Technology and Social Justice

           Panel Discussion  --------   Technology and Social Justice   --------  Panel Discussion        

                                               Facial Recognition Technology 

                 A flawed technology  whose outputs are used by Police with devastating results

 This is the first of a four-part series of panel discussions on how Technology impacts Social Justice This virtual hour-long discussion will explore Facial Recognition Technology and Law Enforcement's use of the flawed data it provides.  


                                              Deborah Raji, AI Now and  Rachel Murphy, ACLU

More detail about the topic - including links to articles and to a video - are below.  We will discuss the situation as it exists today and what can be done to remove bias from these systems.

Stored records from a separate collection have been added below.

/-- An access that a word of a strand makes at issue or parked, through the L1D (R433). -/
def Task.whoWord (t : Task) (c : Nat) (env : Env) : Who := { t.whoAs c env.eng with place := some (env.runs, env.epoch, env.path) }

/-- TPIN (R92, R297): where its status store faults the pin stands, and the restart point follows the word. -/
def tpinWord (o : TpinOp) : TileWord where
  check := checkFill o.slot fun env => kget env.k o.k
  act := fun env s c t _ =>
    let n : TileName := ⟨t.asid, o.slot, kget env.k o.k⟩
    let st := pinStatus (s.core c) n
    let s1 := if st = 0 then s.modTile c n fun x => { x with pinned := true } else s
    if o.sa = 0 then .done s1
    else if s.wordBehind c t env [(aAddr env.s o.sa o.imm, 4)] then .wait
    else
      match s1.writeRun (t.whoWord c env) .wr (aAddr env.s o.sa o.imm) (leBytes 4 st) with
      | (s2, none) => .done s2
      | (_, some (.refused va)) => .refused (s.refusedAt va)
      | (s2, some e) => .fault s2 { e.info with after := true }
def execTpin (o : TpinOp) (s : State) : Host.Outcome State Fault Refusal := s.runTiles (.tpin o) (tpinWord o)

/-! ## TUNPIN, THINT, TWB, TINV (R296, R298) -/

/-- Run a word on one tile of a bound slot that fills nothing; it waits for a parked word of its strand that writes the
tile, and where `reads`, for one that reads it (R96). -/
def State.tileWord (s : State) (slot : BitVec 10) (k : KReg) (f : State → Nat → Task → TileName → Eff) :
    Host.Outcome State Fault Refusal :=
  s.runWord true fun env s =>
    let c := s.cur.core
    match s.task c with
    | none => .wait s
    | some t =>
      if t.clash .a none [{ core := c, slot := slot, k := kget env.k k }] then .wait s
      else if (t.binding slot).isNone then .fault s (tileFault .slotUnbound slot (kget env.k k))
      else f s c t ⟨t.asid, slot, kget env.k k⟩

/-- Run a word on every resident tile of a bound slot. -/
def State.slotWord (s : State) (slot : BitVec 10) (f : State → Nat → Task → Eff) : Host.Outcome State Fault Refusal :=
  s.runWord false fun _ s =>
    let c := s.cur.core
    match s.task c with
    | none => .wait s
    | some t =>
      if t.replay.any fun w => w.env.eng == .a && w.uses.any fun u => u.slot == slot && u.write then .wait s
      else if (t.binding slot).isNone then .fault s (unbound slot)
      else f s c t

def Tile.unpin (x : Tile) : Tile := { x with pinned := false }
def execTunpin (o : TileOp) (s : State) : Host.Outcome State Fault Refusal :=
  s.tileWord o.slot o.k fun s c _ n => .done (s.modTile c n Tile.unpin)
/-- (log 13 DEDUCED) -/
def execTunpinSlot (o : TileOp) (s : State) : Host.Outcome State Fault Refusal :=
  s.slotWord o.slot fun s c t =>
    .done ((s.slotTiles c t o.slot).foldl (fun s x => s.modTile c x.name Tile.unpin) s)

/-- A tile's hint (R93). -/
def Tile.hint (h : Hint) (x : Tile) : Tile :=
  match h with
  | .norm => { x with strm := false, class0 := false }
  | .strm => { x with strm := true, class0 := false }
  | .lu => { x with class0 := true }
def execThint (o : ThintOp) (s : State) : Host.Outcome State Fault Refusal :=
  s.tileWord o.slot o.k fun s c _ n => .done (s.modTile c n (Tile.hint o.hint))
/-- (log 13 DEDUCED) -/
def execThintSlot (o : ThintSlotOp) (s : State) : Host.Outcome State Fault Refusal :=
  s.slotWord o.slot fun s c t =>
    match t.binding o.slot with
    | none => .wait s
    | some b => .done (s.modTask c fun t => t.bindSlot o.slot { b with strm := o.strm })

Please register for this free online event and join us on September 11 for this most interesting and timely discussion.  

                                                        More Information and Links


Facial recognition technology has come under fire for racial bias due to inaccurate facial matches, particularly when it comes to the faces of people of color. Facial recognition systems tend to exhibit the same prejudices and misperceptions held by their human programmers.
The systems falsely identified African-American and Asian faces 10 times to 100 times more than Caucasian faces, said the National Institute of Standards and Technology. Among a database of photos used by law enforcement agencies in the United States, the highest error rates came in identifying Native Americans, the study found.

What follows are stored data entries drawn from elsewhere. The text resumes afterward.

-- ==== Sys2Proof/Machine/Gen.lean ====
section
/-! DEFINITION. Generator and index words (11, R302 to R316) and the entries that the runs push and drain by themselves. -/

namespace Sys2Proof.Machine

def Task.gen (t : Task) (g : Nat) : Gen := SMap.look {} t.gens g
def Task.setGen (t : Task) (g : Nat) (x : Gen) : Task := { t with gens := SMap.put {} t.gens g x }

/-! ## GSET (R302, R303) -/

/-- The check of a record. (log 29 DEDUCED) -/
def genRecordBad (p : BitVec 256) : Option Cause :=
  if bits p 63 61 != 0 then some .reservedField
  else
    match genTy p with
    | none => some .descriptorInvalid
    | some t => if t.width < 8 then some .descriptorInvalid else none

/-- GSET; the addresses of the runs it sets depend on what it read (R120). (log 29 DEDUCED) -/
def execGset (o : GsetOp) (s : State) : Host.Outcome State Fault Refusal :=
  s.runWord true fun env s =>
    let c := s.cur.core
    let a := aAddr env.s o.sa o.imm
    match (s.task c).map fun t => (t, (t.gen o.g.toNat).active || s.wordBehind c t env [(a, 32)]) with
    | some (t, false) =>
      if a % 32 != 0 then .fault s { cause := .descriptorInvalid, addr := BitVec.ofNat 56 a }
      else
        match s.readNat (t.whoAs c .a) a 32 with
        | (s, .error e) => Eff.ofStop s e
        | (s, .ok v) =>
          match genRecordBad (BitVec.ofNat 256 v) with
          | some k => .fault s { cause := k, addr := BitVec.ofNat 56 a }
          | none => .done ((s.acquire (.strand c .a) .module).modTask c fun t => { t with g := SMap.put 0 t.g o.g.toNat (BitVec.ofNat 256 v) })
    | _ => .wait s

/-! ## Starting and stopping runs (R304, R306 to R309) -/

/-- A run cannot start while its generator runs or is halted, or another run uses its queue (R304). -/
def Task.genBusy (t : Task) (g q : Nat) : Bool :=
  (t.gen g).active || t.gens.any fun x => x.2.active && x.2.queue == q

/-- Start a run, or go on with a stopped one; a run with nothing left is over at once. -/
def State.startRun (s : State) (c g : Nat) (x : Gen) : Eff :=
  if x.kind.count ≤ x.entry then .done (s.modTask c fun t => t.setGen g {})
  else
    match s.task c with
    | none => .wait s
    | some t =>
      let n := t.runs + 1
      .pend (s.setTask c ({ t with runs := n }.setGen g { x with mode := .running, run := n, retry := none })) [.run g n]

/-- GRUN and GSTO. -/
def State.nestRun (s : State) (load : Bool) (g : BitVec 4) (q : Nat) (row cont : Bool) :
    Host.Outcome State Fault Refusal :=
  s.runWord false fun env s =>
    let c := s.cur.core
    match (s.task c).map fun t => (t, t.genBusy g.toNat q) with
    | some (t, false) =>
      let x := t.gen g.toNat
      let fresh : Gen := { kind := .nest (SMap.look 0 t.g g.toNat) row }
      let y := if cont && x.mode == .stopped then x else fresh
      s.startRun c g.toNat { y with load := load, queue := q, pc := env.pc }
    | _ => .wait s

/-- (log 29 DEDUCED) -/
def execGrun (o : GrunOp) (s : State) : Host.Outcome State Fault Refusal := s.nestRun true o.g o.q.toNat o.row o.cont
def execGsto (o : GstoOp) (s : State) : Host.Outcome State Fault Refusal :=
  s.nestRun false o.g (8 + o.w.toNat) o.row o.cont

/-- GSTOP of one generator (R308); none while a store run's entry is being drained. The word's signal is not applied.
(log 29 DEDUCED) -/
def Task.stopRun (t : Task) (g : Nat) : Option Task :=
  let x := t.gen g
  if !x.active then some t
  else if !x.load && x.mode == .running && x.elem != 0 then none
  else
    let y := { x with mode := .stopped, elem := if x.load then 0 else x.elem, part := if x.load then 0 else x.part }
    some { t.setGen g y with sigs := t.sigs.filter fun p => !p.until_.contains (.run g x.run) }

def execGstop (o : GOp) (s : State) : Host.Outcome State Fault Refusal :=
  s.runWord false fun _ s =>
    match (s.task s.cur.core).bind fun t => t.stopRun o.g.toNat with
    | some t => .done (s.setTask s.cur.core t)
    | none => .wait s

/-- Stop every run of a list of generators. -/
def Task.stopRuns (t : Task) : List Nat → Option Task
  | [] => some t
  | g :: l => (t.stopRun g).bind fun t => t.stopRuns l

def execQclr (o : QclrOp) (s : State) : Host.Outcome State Fault Refusal :=
  s.runWord false fun _ s =>
    let users (t : Task) : List Nat := (t.gens.filter fun g => g.2.active && g.2.queue == o.q.toNat).map (·.1)
    match (s.task s.cur.core).bind fun t => t.stopRuns (users t) with
    | some t => .done (s.setTask s.cur.core { t with q := SMap.put [] t.q o.q.toNat [] })
    | none => .wait s

/-! ## Index registers (R311 to R313) -/

def Task.index (t : Task) (i : Nat) : IndexReg := SMap.look {} t.i i
def Task.setIndex (t : Task) (i : Nat) (x : IndexReg) : Task := { t with i := SMap.put {} t.i i x }

/-- An index register holding a list. -/
def indexOf (l : List (BitVec 32)) (bound : BitVec 32) (mark : Option (Va × BitVec 32)) : IndexReg :=
  ⟨SMap.ofVals 0 l, l.length, bound, mark⟩

/-- LDX (R312). Entries from LEN up keep their values. -/
def execLdx (o : LdxOp) (s : State) : Host.Outcome State Fault Refusal :=
  s.runWord true fun env s =>
    let c := s.cur.core
    let n := (sget env.s o.sb).toNat
    let a := (sget env.s o.sa).toNat % 2 ^ 56
    if 256 < n then .fault s { cause := .indexOverflow }
    else
      match (s.task c).map fun t => (t, s.wordBehind c t env [(a, 4 * n)]) with
      | some (t, false) =>
        match s.readRun (t.whoAs c .a) .rd a (4 * n) with
        | (s, .error e) => Eff.ofStop s e
        | (s, .ok l) =>
          .done (s.modTask c fun t =>
            let old := t.index o.i.toNat
            let vals := (List.range n).map fun k => BitVec.ofNat 32 (leNat ((l.drop (4 * k)).take 4))
            let rest := (SMap.vals 0 256 old.ent).drop n
            t.setIndex o.i.toNat ⟨SMap.ofVals 0 (vals ++ rest), n, o.bound, none⟩)
      | _ => .wait s

/-- Live positions of block entries, each with its frame slot and its position; the error is a cause (R313). Each entry is
read as an acquire at module scope. -/
def State.readBlocks (s : State) (w : Who) (bt : Nat) : List Nat →
    State × Except XlStop (Except FaultInfo (List (BitVec 32 × BitVec 32)))
  | [] => (s, .ok (.ok []))
  | b :: l =>
    let a := (bt + 16 * b) % 2 ^ 56
    match s.readNat w a 16 with
    | (s, .error e) => (s, .error e)
    | (s, .ok e) =>
      let s := match w.agent with
        | some a => s.acquire a .module
        | none => s
      let st := field e 55 54
      let cnt := field e 63 56
      if st = 3 || (st = 1 && (cnt = 0 || 64 < cnt)) || field e 127 96 != 0 then
        (s, .ok (.error { cause := .reservedField, addr := BitVec.ofNat 56 a }))
      else
        match s.readBlocks w bt l with
        | (s, .ok (.ok r)) =>
          let mine := if st = 1 then (List.range cnt).map fun k =>
              (BitVec.ofNat 32 (field e 31 0 * 64 + k), BitVec.ofNat 32 (field e 95 64 + k)) else []
          (s, .ok (.ok (mine ++ r)))
        | r => r

/-- The blocks that R313 reads: from b0, nb of them, those below NBLK. -/
def blockRange (v : Word) (nblk : Nat) : List Nat :=
  (List.range (min (bits v 63 32) (nblk - bits v 31 0))).map (· + bits v 31 0)

/-- LDX.bt (R313); a reserved bit of the descriptor faults RESERVED_FIELD (R139, R2), before the alignment of BTADDR, a place
that the spec gives no order. (log 64 DESIGN CHOICE) -/
def execLdxBt (o : LdxBtOp) (s : State) : Host.Outcome State Fault Refusal :=
  s.runWord true fun env s =>
    let c := s.cur.core
    let a := (sget env.s o.sa).toNat % 2 ^ 56
    let bad (k : Cause) : FaultInfo := { cause := k, addr := BitVec.ofNat 56 a }
    match (s.task c).map fun t => (t, s.wordBehind c t env [(a, 64)]) with
    | some (t, false) =>
      if a % 64 != 0 then .fault s (bad .descriptorInvalid)
      else
        match s.readNat (t.whoAs c .a) a 64 with
        | (s, .error e) => Eff.ofStop s e
        | (s1, .ok d) =>
          let bt := field d 55 0
          let l := blockRange (sget env.s o.sb) (field d 127 96)
          if seqReserved (BitVec.ofNat 512 d) then .fault s1 (bad .reservedField)
          else if bt % 16 != 0 then .fault s1 (bad .descriptorInvalid)
          else if s.wordBehind c t env (l.map fun b => ((bt + 16 * b) % 2 ^ 56, 16)) then .wait s
          else
            match s1.readBlocks (t.whoAs c .a) bt l with
            | (s, .error e) => Eff.ofStop s e
            | (s, .ok (.error f)) => .fault s f
            | (s, .ok (.ok l)) =>
              if 256 < l.length then .fault s (bad .indexOverflow)
              else
                .done (s.modTask c fun t =>
                  let mark := (BitVec.ofNat 56 a, BitVec.ofNat 32 (field d 447 416))
                  let t := t.setIndex o.i.toNat (indexOf (l.map (·.1)) o.bound (some mark))
                  if o.pos then t.setIndex (o.i.toNat + 1) (indexOf (l.map (·.2)) 0x80000000 none) else t)
    | _ => .wait s

/-! ## GATHER, SCATTER (R314 to R316) -/

def IndexReg.list (x : IndexReg) : List (BitVec 32) := (SMap.vals 0 256 x.ent).take x.len
def IndexReg.valid (x : IndexReg) (v : BitVec 32) : Bool := !v.msb && v.toNat < x.bound.toNat
/-- The first invalid entry: its index and value. -/
def IndexReg.firstBad (x : IndexReg) : Option (Nat × BitVec 32) :=
  ((List.range x.len).zip x.list).find? fun p => !x.valid p.2

/-- The addresses of a gather or scatter depend on what the index register's loads have read: its accesses go back behind nothing that
was visible then (R120). (log 7 DEDUCED) -/
def State.heedIndex (s : State) (c : Nat) : State :=
  let a : Agent := .strand c .a
  s.floor a (s.seenBy a .module (s.agentView a).tau)
/-- Run a gather or scatter: the checks of R314, RGEN being read as an acquire at module scope, then the run. -/
def State.indexRun (s : State) (load : Bool) (g i : BitVec 4) (q : Nat) (bounds : Bool)
    (kind : Env → List (BitVec 32) → RunKind) : Host.Outcome State Fault Refusal :=
  s.runWord true fun env s =>
    let c := s.cur.core
    match (s.task c).map fun t => (t, t.genBusy g.toNat q) with
    | some (t, false) =>
      let x := t.index i.toNat
      let go (s : State) : Eff :=
        match (if bounds then x.firstBad else none) with
        | some (e, v) =>
          .fault s { cause := .gatherBounds, info := BitVec.ofNat 64 (v.toNat + e * 2 ^ 32), info2 := i.setWidth 64 }
        | none => (s.heedIndex c).startRun c g.toNat { load := load, queue := q, pc := env.pc, kind := kind env x.list }
      match x.mark with
      | none => go s
      | some (a, v) =>
        if s.wordBehind c t env [(a.toNat + 52, 4)] then .wait s
        else
          match s.readNat (t.whoAs c .a) (a.toNat + 52) 4 with
          | (s, .error e) => Eff.ofStop s e
          | (s, .ok n) => if n = v.toNat then go (s.acquire (.strand c .a) .module) else .fault s { cause := .staleIndex, addr := a }
    | _ => .wait s

/-- The rows of `.lin` (R315). -/
def linRows (sa sb : SReg) (ty : ETy) (bytes : BitVec 9) (env : Env) (l : List (BitVec 32)) : RunKind :=
  .rows (l.map fun x => (sget env.s sa + x.setWidth 64 * sget env.s sb).setWidth 56) bytes.toNat ty
/-- The rows of `.paged`. -/
def pagedRows (sa sb : SReg) (ty : ETy) (bytes : BitVec 9) (env : Env) (l : List (BitVec 32)) : RunKind :=
  .rows (l.map fun x => BitVec.ofNat 56 ((sget env.s sa).toNat + x.toNat / 64 * bits (sget env.s sb) 63 32 +
    x.toNat % 64 * bits (sget env.s sb) 31 0)) bytes.toNat ty

def execGatherLin (o : GatherOp) (s : State) : Host.Outcome State Fault Refusal :=
  s.indexRun true o.g o.i o.q.toNat true (linRows o.sa o.sb o.ty o.bytes)
def execGatherPaged (o : GatherOp) (s : State) : Host.Outcome State Fault Refusal :=
  s.indexRun true o.g o.i o.q.toNat true (pagedRows o.sa o.sb o.ty o.bytes)
def execGatherIdx (o : GatherIdxOp) (s : State) : Host.Outcome State Fault Refusal :=
  s.indexRun true o.g o.i o.q.toNat false fun _ l => .idx l
def execScatterLin (o : ScatterOp) (s : State) : Host.Outcome State Fault Refusal :=
  s.indexRun false o.g o.i (8 + o.w.toNat) true (linRows o.sa o.sb o.ty o.bytes)
def execScatterPaged (o : ScatterOp) (s : State) : Host.Outcome State Fault Refusal :=
  s.indexRun false o.g o.i (8 + o.w.toNat) true (pagedRows o.sa o.sb o.ty o.bytes)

While the Chicago Police Department dropped usage of facial recognition software, many states have not followed. This is concerning for people of color. Three commercially released facial-analysis programs from major technology companies demonstrate both skin-type and gender biases, according to researchers from MIT and Stanford University.  Despite claims of an accuracy rate of more than 97 percent, the three programs’ error rates in determining the gender of light-skinned men were never worse than 0.8 percent. For darker-skinned women, however, the error rates ballooned — to more than 20 percent in one case and more than 34 percent in the other two. The discrepancy is explained by examining the data set used to assess its performance-it was more than 77 percent male and more than 83 percent white.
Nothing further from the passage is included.